Evaporation of a sessile droplet increases the concentration of trigger over time, thus favoring initiation of the HCR. One potential concern, however, was that time-dependent increases in the concentration of other species could have a negative effect on the process. For example, 5X SSC is a commonly used hybridization buffer in HCR experiments^26,41–43 for its high sodium content (750 mM sodium chloride) which is favorable for nucleic acid hybridization. However, in an evaporating environment the increasing salt concentration impacts the metastability of the DNA hairpins (Figure 3a). As water evaporates from the 5 μL starting sample of 0.5X SSC buffer (75 mM sodium concentration) the buffer composition increases in concentration. The buffer eventually concentrates to 5X SSC (750 mM sodium concentration) once the volume reaches 0.5 μL, shifting the measured melting temperature of H1 from 73 °C to 84 °C and demonstrating the importance of a diluted starting buffer. A starting sodium concentration greater than 75 mM was observed to over-stabilize the DNA hairpins early in the evaporative incubation and result in a retardation of hybridization events (Figure 3b, purple). Another important component of the evaporating droplet buffer is MgCl₂. The addition of MgCl₂ to the buffer reduced the background noise from uninitiated HCR products (Figure 3b, green and red); this is likely due to structural stabilizing effects of the divalent cations on the metastable hairpins.⁴⁴

Figure 3.

Incubating HCR in sessile droplets. a) Experimental data of H1 melting temperatures (colorimetric scale) at different sodium concentrations found in 0.5X SSC to 5X SSC (x-axis) and plotted against evaporating volume of a theoretical sessile droplet (y-axis). b) Cy3/Cy5 FRET ratios with 0 nM or 0.5 nM synthetic DNA trigger incubated for 1 hour in sessile droplets with different buffer conditions. Each buffer includes 0.1% Tween 20. c) and d) Cy3/Cy5 FRET ratio versus synthetic DNA trigger (c) and synthetic RNA trigger (d). 5 nM hairpins were incubated for 1 hour in sessile droplets (open circles) in 0.5X SSC and 10 mM MgCl₂ buffer with 0.1% Tween 20 (c) or 0.05% Tween 20 (d), and microcentrifuge tubes (colored circles) incubated in 5X SSC with 0.05% Tween 20. In (d), RNA microcentrifuge tube incubations (blue circles) were incubated for 90 minutes. e) Agarose gel of sessile droplet incubations using 50 nM Cy3/Cy5 hairpins. 1X lanes consist of 5 μL sessile droplet incubations for 60 minutes in 0.5X SSC with 10 mM MgCl₂ and 0.05% Tween 20. The 2X lanes are two times the concentration of everything in 1X including trigger concentration and buffer but incubated in 2.5 μL droplets for 45 minutes. 2X lanes had double the DNA trigger concentration labeled below each pair of lanes (e.g. the 2X lane contained 20 nM trigger but is being compared to the 10 nM trigger of the 1X lane). f) The same experiment as (e) but incubated in cuvettes instead of sessile droplets. g) Agarose gel of HCR product from cuvette and sessile droplet incubations in 5X SSC with 0.05% Tween 20 buffer. The volume of the sessile droplet was maintained at approximately 5 μL for the entirety of the hour by adding 1.25 μL of Nanopure water to the evaporating droplet every 10 minutes. Gels were imaged using the Cy5 channel. Error bars show standard deviation from an n = 3, and shaded regions represent the 95% confidence intervals.

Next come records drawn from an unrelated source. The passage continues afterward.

/-- R228 to R231: the off-state test runs in the idle window with the command off, waits with a record otherwise, and ends with its result
after 5 ms; the clamp energy of a switch-off is added to the Choker accumulator, which locks the channel at its budget; every accumulator
leaks once for each millisecond that has passed. R233 to R236: a fault of the load bus sets its bit and event with one record; undervoltage,
reversal and loss of the return hold every channel off, an overvoltage leaves them; 10 ms of normal supply, after an undervoltage at 9.0 V
or above, end the hold-off and every channel follows its command. The instant at which an event comes, where a clause gives it, is how the
model lets time pass (log 1). -/
def Obligations.LoadTestsAndBus : Prop :=
  (∀ (s : State) (c : ChanIx) (b : Bool) (e : Nat), s.online = true → (s.portal (chanPortal c)).fitted = true →
    let x := s.chan c
    let rest := fun t : State => ∀ d : ChanIx, d ≠ c → t.chan d = s.chan d
    let passed := (max s.mono (s.lsg.leakAt + ms 1) - s.lsg.leakAt) / ms 1
    let begun := fun (i : Instr) => completes i s (fun t => changesOnly [.portals, .ls] s t ∧ rest t ∧
      (t.chan c).reg.stat.olt = (if b then .shtalb else .running) ∧ (t.chan c).oltAt = s.mono ∧ (t.chan c).reg.stat.out = false)
    (x.reg.stat.olt ≠ .running → s.oltReady c = true → begun (.lsbOltest c b)) ∧
    (x.reg.stat.olt ≠ .running → x.reg.stat.olt ≠ .deferred → s.oltReady c = false → completes (.lsbOltest c b) s (fun t =>
      changesOnly [.tally, .ls] s t ∧ rest t ∧ (t.chan c).reg.stat.olt = .deferred ∧ (tallyOpen s → newestIs 0x43 t))) ∧
    (x.reg.stat.olt = .deferred → s.oltReady c = true → begun (.oltestStart c b)) ∧
    (x.reg.stat.olt = .running → completes (.oltestComplete c b) s (fun t => changesOnly [.mono, .portals, .ls] s t ∧ rest t ∧
      t.mono = max s.mono (x.oltAt + ms 5) ∧ (t.chan c).reg.stat.olt = if b then .openLoad else .pass)) ∧
    (x.clamping = true → e ≤ 800000 → completes (.clampMeasurementComplete c e) s (fun t => changesOnly [.tally, .portals, .ls] s t ∧
      rest t ∧ (t.chan c).acc = x.acc + e ∧ (t.chan c).reg.chk.last = satNat 16 (e / 100) ∧
      (x.reg.chkcfg.budget.toNat * 1000 ≤ x.acc + e → (t.chan c).choked = true ∧ (t.chan c).reg.stat.out = false ∧
        (t.chan c).reg.cnt.choken = satInc x.reg.cnt.choken ∧ (tallyOpen s → newestIs 0x42 t)) ∧
      (x.acc + e < x.reg.chkcfg.budget.toNat * 1000 → (t.chan c).choked = x.choked))) ∧
    completes .chokerLeak s (fun t => changesOnly [.mono, .ls, .lsg] s t ∧ t.mono = max s.mono (s.lsg.leakAt + ms 1) ∧
      t.lsg.leakAt = s.lsg.leakAt + ms passed ∧ t.mono < t.lsg.leakAt + ms 1 ∧
      ∀ d : ChanIx, (t.chan d).acc = (s.chan d).acc - passed * (s.chan d).reg.chkcfg.leak.toNat)) ∧
  (∀ (s : State) (v : BitVec 12), s.online = true →
    let b := s.lsg.reg.alb
    let allOff := fun t : State => t.lsg.hold = true ∧ ∀ c : ChanIx, (t.chan c).reg.stat.out = false
    let noted := fun (t : State) (n : BitVec 4) => changesOnly [.tally, .portals, .ls, .lsg] s t ∧ t.lsg.reg.evt = s.lsg.reg.evt ||| n ∧
      (tallyOpen s → newestIs 0x44 t)
    (v.toNat < 80 → b.uv = false → completes (.albUndervoltage v) s (fun t => noted t 1 ∧ allOff t ∧
      t.lsg.reg.alb = { b with v := v, uv := true })) ∧
    (b.rev = false → completes .albReversed s (fun t => noted t 2 ∧ allOff t ∧ t.lsg.reg.alb = { b with v := 0, rev := true })) ∧
    (b.gndl = false → completes .albReturnLoss s (fun t => noted t 4 ∧ allOff t ∧ t.lsg.reg.alb = { b with gndl := true })) ∧
    (1540 < v.toNat → b.ovw = false → completes (.albOvervoltage v) s (fun t => noted t 8 ∧ t.lsg.hold = s.lsg.hold ∧
      t.lsg.reg.alb = { b with v := v, ovw := true })) ∧
    (s.lsg.hold = true → (b.uv = false ∨ 90 ≤ v.toNat) → completes (.supplyHoldoffEnd v) s (fun t => changesOnly [.tally, .portals, .ls, .lsg] s t ∧
      t.lsg.hold = false ∧ t.lsg.reg.alb = { b with v := v, uv := false, rev := false, gndl := false } ∧
      ∀ c : ChanIx, (t.chan c).reg.stat.out = t.conducts c)))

We observed a 3-fold improvement in limit of detection (LOD) for DNA-triggered HCR by the sessile droplet incubation, and the LOD for the RNA-triggered reaction was improved by over 10-fold (Figures 3c and 3d and Table S3). We tested the specificity of the HCR-sessile droplets by incubating the reactions with excess salmon sperm DNA (Figure S7) and yeast tRNA (Figure S8). We found the HCR reaction was not hindered or exacerbated by off-target hybridization events, indicating our HCR-sessile droplet scheme is highly specific to its target sequence.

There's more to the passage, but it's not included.